そんなわけで、Apache で運用する Web サーバーを例にしますと
<VirtualHost *:80> ProxyPreserveHost On ProxyPass /mt/ http://localhost:5000/mt/ timeout=300 ProxyPassReverse /mt/ http://localhost:5000/mt/ </VirtualHost>
このリバースプロキシの設定だけでスタティックディレクトリを含めて MT の管理画面を使用できるようになりました。(※1)
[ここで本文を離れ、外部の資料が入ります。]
-- ==== Sys2Proof/Machine/Wire.lean ====
section
/-! DEFINITION. Wire frames (R35 to R44): what a sender builds with CS_GEN.  The decoder checks none of the payload
layouts; they say which byte streams the collaborators send. -/

namespace Sys2Proof.Machine

/-- The LENGTH of a frame whose bytes from COMMAND to the last before CHECKSUM are `body` (R36): it counts CHECKSUM. -/
def wireLength (body : List Byte) : Byte := BitVec.ofNat 8 (body.length + 1)

/-- `[START_MARKER][LENGTH] body [CHECKSUM]` (R35, R37).  A body of more than 254 bytes has no frame: its length does not
fit the LENGTH byte (log entry 12). -/
def wireFrame (P : Params) (body : List Byte) : List Byte :=
  P.startMarker :: wireLength body :: (body ++ [csGen (wireLength body :: body)])

/-- R44: ACK. -/
def ackFrame (P : Params) (C : CommandCodes) : List Byte := wireFrame P [C.ack]

/-- R44: the frame the responder owes for a NACK event (R83), whatever the cause (R49). -/
def nackFrame (P : Params) (C : CommandCodes) : List Byte := wireFrame P [C.nack]

/-- R40: the READ-VALUE request. -/
def readRequest (P : Params) (C : CommandCodes) (code : Byte) : List Byte := wireFrame P [C.read, code]

/-- R40: the READ-VALUE response; `data` is empty if the code is unknown. -/
def readResponse (P : Params) (C : CommandCodes) (code : Byte) (data : List Byte) : List Byte :=
  wireFrame P (C.read :: code :: data)

/-- R41: the WRITE-VALUE request. -/
def writeRequest (P : Params) (C : CommandCodes) (code : Byte) (data : List Byte) : List Byte :=
  wireFrame P (C.write :: code :: data)

/-- R41: the WRITE-VALUE response where the code is registered; the response on a miss is not given (N15). -/
def writeResponse (P : Params) (C : CommandCodes) (code : Byte) : List Byte := wireFrame P [C.write, code]

end Sys2Proof.Machine
end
これまでは、スタティックディレクトリを表示するために
Alias /mt-static "/var/www/movabletype/mt-static/" <Directory "/var/www/movabletype/mt-static"> AllowOverride None Options None Require all granted </Directory>
こんな感じの設定を追加することでスタティックディレクトリを別の URL に割り当てリバースプロキシの対象外にしていたのですが、MT8 からは、これらの設定は必要なものではなくなりました。
さらには、他の機能追加などもあって PSGI/Plack 対応の Web サーバーだけでも管理画面を使えるようになっています。
若干極端な例となりますが、新規のデータベースと環境設定ファイルを用意さえすれば、starman で mt.psgi を実行して
# unzip MT-8.0.2.zip # cd MT-8.0.2 # starman mt.psgi 2023/11/29-09:35:58 Starman::Server (type Net::Server::PreFork) starting! pid(14905) Resolved [*]:5000 to [0.0.0.0]:5000, IPv4 Binding to TCP port 5000 on host 0.0.0.0 with IPv4 Setting gid to "0 0 0"
ブラウザで http://localhost:5000/mt/mt.cgi(※1) を開くと
「秒でインストール完了」
…できそうな気分になれます!というかインストールして普通に使えます。
Web サーバーの設定書かなくても使えちゃうというのは、開発環境用途などに重宝しそうです。
※1 環境設定ファイルに次の行が含まれている想定の説明になります。
CGIPath /mt/ AdminScript mt.cgi DefaultLanguage ja
MT8 からは PSGI/Plack での導入がぐっと楽になっていますので、これを機に試してみようかって考える人が増えることを願っています。
スタティックディレクトリまわりの機能については、まだ書き足りない気もしますので、また機会あれば書いてみたいと思います。リクエストなどあればお知らせくださいませ。